Real-world applications
Deep learning traffic forecasting has been successfully deployed in various scenarios:
- Intelligent transportation systems: Real-time routing and signal control based on predicted traffic conditions
- Navigation apps: Companies like Google Maps and Waze use these techniques to provide accurate travel time estimates
- City planning: Urban planners use traffic forecasts to evaluate infrastructure projects and policy changes
- Ride-sharing optimization: Platforms like Uber and Lyft predict demand and supply to optimize driver positioning
One compelling case involves a major metropolitan area that deployed DCRNN-based forecasting to manage highway traffic during peak hours. By predicting congestion 30 minutes in advance, traffic management systems could proactively adjust ramp metering rates, reducing average travel times by 12% during rush hour.
7. Conclusion
The fusion of graph neural networks and recurrent neural networks has revolutionized traffic forecasting, enabling accurate predictions that account for complex spatial-temporal dependencies. The diffusion convolutional recurrent neural network and spatio-temporal graph convolutional networks represent significant advances in data-driven traffic forecasting, offering powerful tools for understanding and managing urban mobility.

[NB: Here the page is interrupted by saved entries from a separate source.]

-- ==== Sys2Proof/Machine/Emb.lean ====
section
/-! DEFINITION. Lookups and gradients of the embedding complex: EMB_LOOKUP, its requests and responses, the owner's side with the
ember cache, EMB_GRAD, key stoves and partials (R165 to R178, R184 to R188). -/

namespace Sys2Proof.Machine

-- Messages (R288, R290, R293)

/-- The job slot that bears a job tag (R294). -/
def State.slotOf (s : State) (jtag : Nat) : Option Nat :=
  (List.range 8).find? fun b =>
    bitOf (s.rdN 4 (colReg b Reg.COL_JOB_b_CTRL)) 0 && fld (s.rd 4 (colReg b Reg.COL_JOB_b_JTAG)) 15 0 == jtag
/-- Does a message come from a position that its logical ID no longer has, by its name-table entry (R293)? A module that has no entry
of its own knows its position itself. -/
def State.fenced (s : State) (m : MsgHdr) : Bool :=
  let e := s.name m.src
  if some m.src = s.fb.lid ∧ !e.valid then !(m.srcRink == s.kd.rink && m.srcSeat == s.kd.seat)
  else !(e.valid && e.rink == m.srcRink && e.seat == m.srcSeat)
/-- Discards a fenced message (R293, R306). -/
def State.fence (s : State) (m : MsgHdr) : State :=
  ((s.bump 4 Reg.COL_FENCED_TOTAL 1).colLog 8 0 0 m.src m.ctx m.cseq (m.dst + 4096 * m.src + 2 ^ 24 * (s.kd.rink % 256))).raise
    4 0xE0 10
/-- A row as ARG names it, with four bits of what the type needs beside it: DESIGN CHOICE (log 64). -/
def keyArg (k : Key) (x : Nat) : Nat := k.row % 2 ^ 40 + 2 ^ 40 * (k.table % 2 ^ 12) + 2 ^ 52 * (x % 16)
/-- Answers a request: type, the requesting stove, and what the type needs. -/
def State.answer (s : State) (m : MsgHdr) (type reqStove : Nat) (k : Key) (args : List Nat) (data : List Byte) : State :=
  s.send (s.slotOf m.jtag) type m.src (keyArg k reqStove :: args) data m.ctx (some m.step)

-- The ember cache (R174, R175)

/-- The primary entry of a row. -/
def State.primary (s : State) (st b : Nat) (k : Key) : Option Ember :=
  s.em.embers.find? fun e => e.st == st && e.slot == b && e.key == k
/-- The four counters of a key in the admission sketch. -/
def sketchKeys (st : Nat) (k : Key) : List Nat :=
  (List.range 4).map fun i => 65536 * st + Config.sketchHash i k.table k.row % 65536
/-- Counts a miss in the sketch. -/
def State.sketchAdd (s : State) (st : Nat) (k : Key) : State :=
  (sketchKeys st k).foldl (fun s i =>
    { s with em := { s.em with sketch := tabSet (fun _ => 0) s.em.sketch i (satAdd 255 (tabGet (fun _ => 0) s.em.sketch i) 1) } }) s
/-- The smallest of a key's counters. -/
def State.sketchMin (s : State) (st : Nat) (k : Key) : Nat :=
  (sketchKeys st k).foldl (fun m i => min m (tabGet (fun _ => 0) s.em.sketch i)) 255
/-- Writes a row's record into the ember entry that holds it. -/
def State.emberWrite (s : State) (st b : Nat) (k : Key) (d : List Byte) : State :=
  { s with em := { s.em with
      embers := s.em.embers.map fun e => if e.st = st ∧ e.slot = b ∧ e.key = k then { e with bytes := d } else e } }
/-- Makes room for `need` lines by replacing entries with an F below the estimate; none where it cannot. -/
def State.emberRoom (s : State) (st need est : Nat) : Nat → Option State
  | 0 => none
  | n + 1 =>
    if s.emberUsed st + need ≤ s.emberLines st then some s
    else
      match s.emberVictim st with
      | some v =>
        if v.freq < est then
          (({ s with em := { s.em with embers := s.em.embers.erase v } } : State).bump st Reg.EMB_EC_EVICTS 1).emberRoom st need
            est n
        else none
      | none => none

/-- The admission of a row that a request has missed, while this stove owns it: a copy of its working record (R174, R175). -/
def execEmberAdmit (st slot : Nat) (k : Key) (s : State) : Res :=
  if !s.em.missed.contains (st, slot, k) then .next s
  else
    let s : State := { s with em := { s.em with missed := s.em.missed.erase (st, slot, k) } }
    match s.heldAt st slot k with
    | some (w, _, true) =>
      let d := s.jrdN st slot w (s.tdesc st slot k.table).wrec
      let est := s.sketchMin st k
      if (s.primary st slot k).isSome then .next s
      else
        match s.emberRoom st (recLines d) est (s.em.embers.length + 1) with
        | none => .next s
        | some s =>
          let n := s.em.emberOrder
          .next (({ s with em := { s.em with
            embers := s.em.embers ++ [⟨st, slot, k, est, n, d⟩], emberOrder := n + 1 } } : State).bump st Reg.EMB_EC_ADMITS 1)
    | _ => .next s

-- The owner's side (R167, R177, R178, R187, R188)

/-- Re-derives a row's working record from its sealed master and rewrites it; none where the master fails (R177, R215). -/
def State.rederive (s : State) (st b : Nat) (k : Key) (w m : Nat) (mecc : Ecc) : State × Option (List Byte) :=
  let t := s.tdesc st b k.table
  let y := s.ownRead st b m t.mrec mecc 1
  let rec_ := s.jrdN st b m t.mrec
  if y.2.isNone && sealOk k rec_ then
    let x := t.working (t.masterVals rec_)
    (((y.1.ownWrite st b w x.1).emberWrite st b k x.1).tally st b t.fmt .wt x.2, some x.1)
  else (y.1, none)

/-- A request that is served was looked up in the ember cache: one served from its entry raises F, a miss the sketch (R175). -/
def State.emberLook (s : State) (st b : Nat) (k : Key) : State :=
  match s.primary st b k with
  | some e =>
    ({ s with em := { s.em with
        embers := s.em.embers.map fun x => if x = e then { x with freq := satAdd 65535 x.freq 1 } else x } } : State).bump st
      Reg.EMB_EC_HITS 1
  | none => (s.bump st Reg.EMB_EC_MISSES 1).sketchAdd st k
/-- Sends the record of a row that this stove has served; `look` says whether it came as the cache lookup said, and not re-derived in
place of an entry. -/
def State.sendRow (s : State) (st b : Nat) (m : MsgHdr) (k : Key) (reqStove : Nat) (look : Bool) (d : List Byte) : State :=
  let s : State := if (s.primary st b k).isNone ∧ s.emberLines st ≠ 0 ∧ !s.em.missed.contains (st, b, k) then
      { s with em := { s.em with missed := s.em.missed ++ [(st, b, k)] } }
    else s
  let s := if look then s.emberLook st b k else s
  ((s.bump st Reg.EMB_REQ_SERVED 1).loadAdd st b k false).answer m 0x10 reqStove k [] d
/-- An error of the hearth in the ember line of a row: corrected, or the clean line is fetched again (R143, R177). -/
def State.emberErr (s : State) (st c a : Nat) (ecc : Ecc) : State :=
  let y := s.anySyndrome
  match ecc with
  | .hearthCe => ((s.bump st Reg.HTH_CE_TOTAL 1).countC st 0x60 1 |>.hthLog st 1 c 0 0 0 (a / 128) 0 y).raise st 0x60 0
  | .hearthUe => ((s.bump st Reg.HTH_UE_TOTAL 1).countU st 0x60 1 |>.hthLog st 2 c 0 0 0 (a / 128) 0 y).raise st 0x60 1
  | _ => s
/-- Serves a row that this stove owns (R167, R175, R177, R179, R183). `ecc` is what its read of the record meets, `mecc` what a read of
the master does. An error of the complex's own SRAM, and a page table that cannot be read, are answered so that the requesting context
is faulted (R179, R241). -/
def State.serveRow (s : State) (st b : Nat) (m : MsgHdr) (k : Key) (w ma reqStove : Nat) (ecc mecc : Ecc) : State :=
  let t := s.tdesc st b k.table
  let c := (s.tdir st b).1
  let hit := s.primary st b k
  if ecc = .unitUe then
    (((s.countU st 0x70 1).embLog st 2 0 b c k m.src 0).raise st 0x70 11).answer m 0x12 reqStove k [2] []
  else
    let s := if ecc = .unitCe then ((s.countC st 0x70 1).embLog st 1 0 b c k m.src 0).raise st 0x70 10 else s
    let s := if hit.isSome then s.emberErr st c ((s.vaAddr c w).getD 0) ecc else s
    let line := if ecc == .hearthUe then none else hit
    let y : State × Option MemBad :=
      if line.isSome then (s, none) else s.ownRead st b w t.wrec (if hit.isSome then .ok else ecc) 0
    match y.2 with
    | none => y.1.sendRow st b m k reqStove true ((line.map Ember.bytes).getD (s.jrdN st b w t.wrec))
    | some (.walk _) => y.1.answer m 0x12 reqStove k [8] []
    | some _ =>
      match y.1.rederive st b k w ma mecc with
      | (s, some d) =>
        (((s.bump st Reg.EMB_REDERIVED 1).embLog st 5 0 b m.ctx k m.src 0).raise st 0x70 2).sendRow st b m k reqStove hit.isNone d
      | (s, none) =>
        (((s.embLog st 6 0 b m.ctx k m.src 0).raise st 0x70 3).startRepair st b k w ma false).answer m 0x12 reqStove k [6] []

/-- Acts on a request whose epoch is the committed one: serves, redirects or answers invalid (R187, R188, R218). Where the row's entry
or directories cannot be read, the requesting context is faulted as for a row that cannot (R241). -/
def State.actLookup (s : State) (st b : Nat) (m : MsgHdr) (k : Key) (eval : Bool) (reqStove : Nat) (ecc mecc : Ecc) : State :=
  let t := s.tdesc st b k.table
  let y := s.ownReads st b (s.heldReads st b k) 0
  let s := y.1
  let no := s.answer m 0x12 reqStove k [] []
  if y.2.isSome then s.answer m 0x12 reqStove k [match y.2 with | some (.walk _) => 8 | _ => 2] []
  else if !t.valid ∨ k.row ≥ t.rows ∨ (!eval ∧ s.isSuspect st b k) then no
  else
    match s.heldAt st b k with
    | some (w, ma, true) => s.serveRow st b m k w ma reqStove ecc mecc
    | _ =>
      match s.ovOwn st b k with
      | some e =>
        if !eval ∧ s.ownsShard st b k then s.answer m 0x11 reqStove k [] (leBytes 8 (leAt e 8 6)) else no
      | none => no

/-- LOOKUP: a request reaches this stove (R178, R187, R293). -/
def execLookup (st : Nat) (m : MsgHdr) (k : Key) (epoch : Nat) (eval : Bool) (reqStove : Nat) (ecc : RowEcc) (s : State) : Res :=
  if s.fenced m then .next (s.fence m)
  else
    match s.slotOf m.jtag with
    | none => .next (s.answer m 0x12 reqStove k [] [])
    | some b =>
      let e := s.epoch st b
      if epoch = e then .next (s.actLookup st b m k eval reqStove ecc.row ecc.master)
      else if eval then
        .next (((s.embLog st 7 0 b m.ctx k m.src 0).raise st 0x70 4).answer m 0x12 reqStove k [7] [])
      else if epoch = e + 1 then
        .next { s with em := { s.em with held := s.em.held ++ [⟨st, m, k, epoch, reqStove, ecc.row, ecc.master⟩] } }
      else .next (s.answer m 0x12 reqStove k [] [])

/-- Acts on the requests held for a slot on a stove, in their order, once its epoch has advanced (R187). -/
def State.releaseHeld (s : State) (st b : Nat) : State :=
  let mine := fun (h : HeldReq) => h.st == st && s.slotOf h.hdr.jtag == some b && h.epoch == s.epoch st b
  let now := s.em.held.filter mine
  let s := { s with em := { s.em with held := s.em.held.filter fun h => !mine h } }
  now.foldl (fun s h => s.actLookup st b h.hdr h.key false h.reqStove h.ecc h.mecc) s

/-- REPLICA: a row's new record, kept while there are lines for it (R176). -/
def execReplica (st : Nat) (m : MsgHdr) (k : Key) (epoch : Nat) (data : List Byte) (s : State) : Res :=
  if s.fenced m then .next (s.fence m)
  else
    match s.slotOf m.jtag with
    | none => .next s
    | some b =>
      let s := { s with em := { s.em with
        replicas := s.em.replicas.filter fun r => !(r.st == st && r.slot == b && r.key == k) } }
      if s.emberUsed st + recLines data ≤ s.emberLines st then
        .next { s with em := { s.em with replicas := s.em.replicas ++ [⟨st, b, k, epoch, data⟩] } }
      else .next (s.bump st Reg.EMB_EC_REPL_DROP 1)

-- The lookup record (R169)

/-- A range of raw bytes as a view. -/
def rawView (p : Place) (a n : Nat) : View :=
  { place := p, addr := a, fmt := .n16, cls := .state, rows := 1, cols := n / 2, stride := 0 }
/-- The record region that a descriptor's view is: its rows times its stride, as raw bytes (R165). -/
def recRegion (v : View) : View := rawView v.place v.addr (v.rows * v.stride)
/-- The size of a raw region. -/
def View.rawLen (v : View) : Nat := 2 * v.cols
/-- The header of a lookup record. -/
def recHead (step pass : Nat) (weights refused : Bool) (firstP n u firstSample samples epoch dropped : Nat) : List Byte :=
  leBytes 8 step ++ leBytes 4 (pass + 256 * b2n weights + 512 * b2n refused) ++ leBytes 4 firstP ++ leBytes 4 n ++ leBytes 4 u ++
    leBytes 4 firstSample ++ leBytes 4 samples ++ leBytes 8 epoch ++ leBytes 4 0 ++ leBytes 4 dropped ++ List.replicate 16 0
/-- A key entry's 32 bytes. -/
def KeyEnt.bytes (e : KeyEnt) (rowValid : Bool) : List Byte :=
  leBytes 8 (e.key.row + 2 ^ 40 * e.key.table) ++ leBytes 8 (e.runStart + 2 ^ 27 * e.runLen) ++
    leBytes 8 (e.owner + 2 ^ 12 * e.ownerStove + 2 ^ 14 * b2n e.relayed + 2 ^ 16 * e.rank0) ++
    leBytes 8 (e.rowOff + 2 ^ 32 * b2n rowValid)
/-- An occurrence entry: sample, feature, weight: [15:0], [23:16], [39:24]. -/
def Occ.word (o : Occ) : List Byte := leBytes 8 (o.sample + 2 ^ 16 * o.feature + 2 ^ 24 * o.weight.toNat)

/-- Reads a feature entry. -/
def featOf (b : List Byte) : Feat :=
  ⟨leAt b 0 2 % 4096, leAt b 0 2 / 4096 % 4, leAt b 4 4 % 2 ^ 21, leAt b 8 4 % 2 ^ 21⟩
/-- The features of an instruction. -/
def State.feats (s : State) (c addr n : Nat) : List Feat :=
  (List.range n).map fun f => featOf (s.bytesOf c (rawView .spd (addr + 16 * f) 16) 0 16)
/-- The view of a descriptor of the pool of the image that a sequencer runs. -/
def State.poolView (s : State) (st sq i : Nat) : View :=
  let q := s.seq st sq
  let p := s.slot st q.slot
  let o := alignUp (64 + 32 * s.imgHdr st q.slot q.half 8 4) 64
  descView (s.psN st (p.base q.half + o + 64 * i) 64)
/-- Does a pool descriptor exist in the image that a sequencer runs? -/
def State.poolHas (s : State) (st sq i : Nat) : Bool :=
  let q := s.seq st sq
  decide (i < s.imgHdr st q.slot q.half 0x0C 4)

/-- The window offset of a block or feature table operand. -/
def State.rawAddr (s : State) (x : Src) : Opd → Option Nat
  | .direct a .. => some a
  | .indirect r .. => some ((s.seq x.st x.sq).sreg r).toNat
  | .chair n t f g z k =>
    match s.chairOf x.ctx (.chair n t f g z k) with
    | some (h, c, false) => some ((s.liftCfg x.st h).chairAt c)
    | _ => none
  | _ => none

/-- The embedding complex's own SRAM errors on an instruction (R179). -/
def State.embUnit (s : State) (x : Src) (e : Ecc) : State × Bool :=
  let b := (s.ctx x.ctx).slot
  match e with
  | .unitCe => (((s.countC x.st 0x70 1).embLog x.st 1 0 b x.ctx noKey 0 0).raise x.st 0x70 10, true)
  | .unitUe => ((((s.countU x.st 0x70 1).embLog x.st 2 0 b x.ctx noKey 0 0).raise x.st 0x70 11).fail x.ctx 2 7, false)
  | _ => (s, true)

These deep learning approaches continue to evolve, with ongoing research exploring attention mechanisms, transfer learning across cities, and integration with reinforcement learning for traffic control. As cities grow smarter and sensor networks become more pervasive, the importance of accurate traffic forecasting will only increase, making these techniques essential tools for building sustainable, efficient urban transportation systems.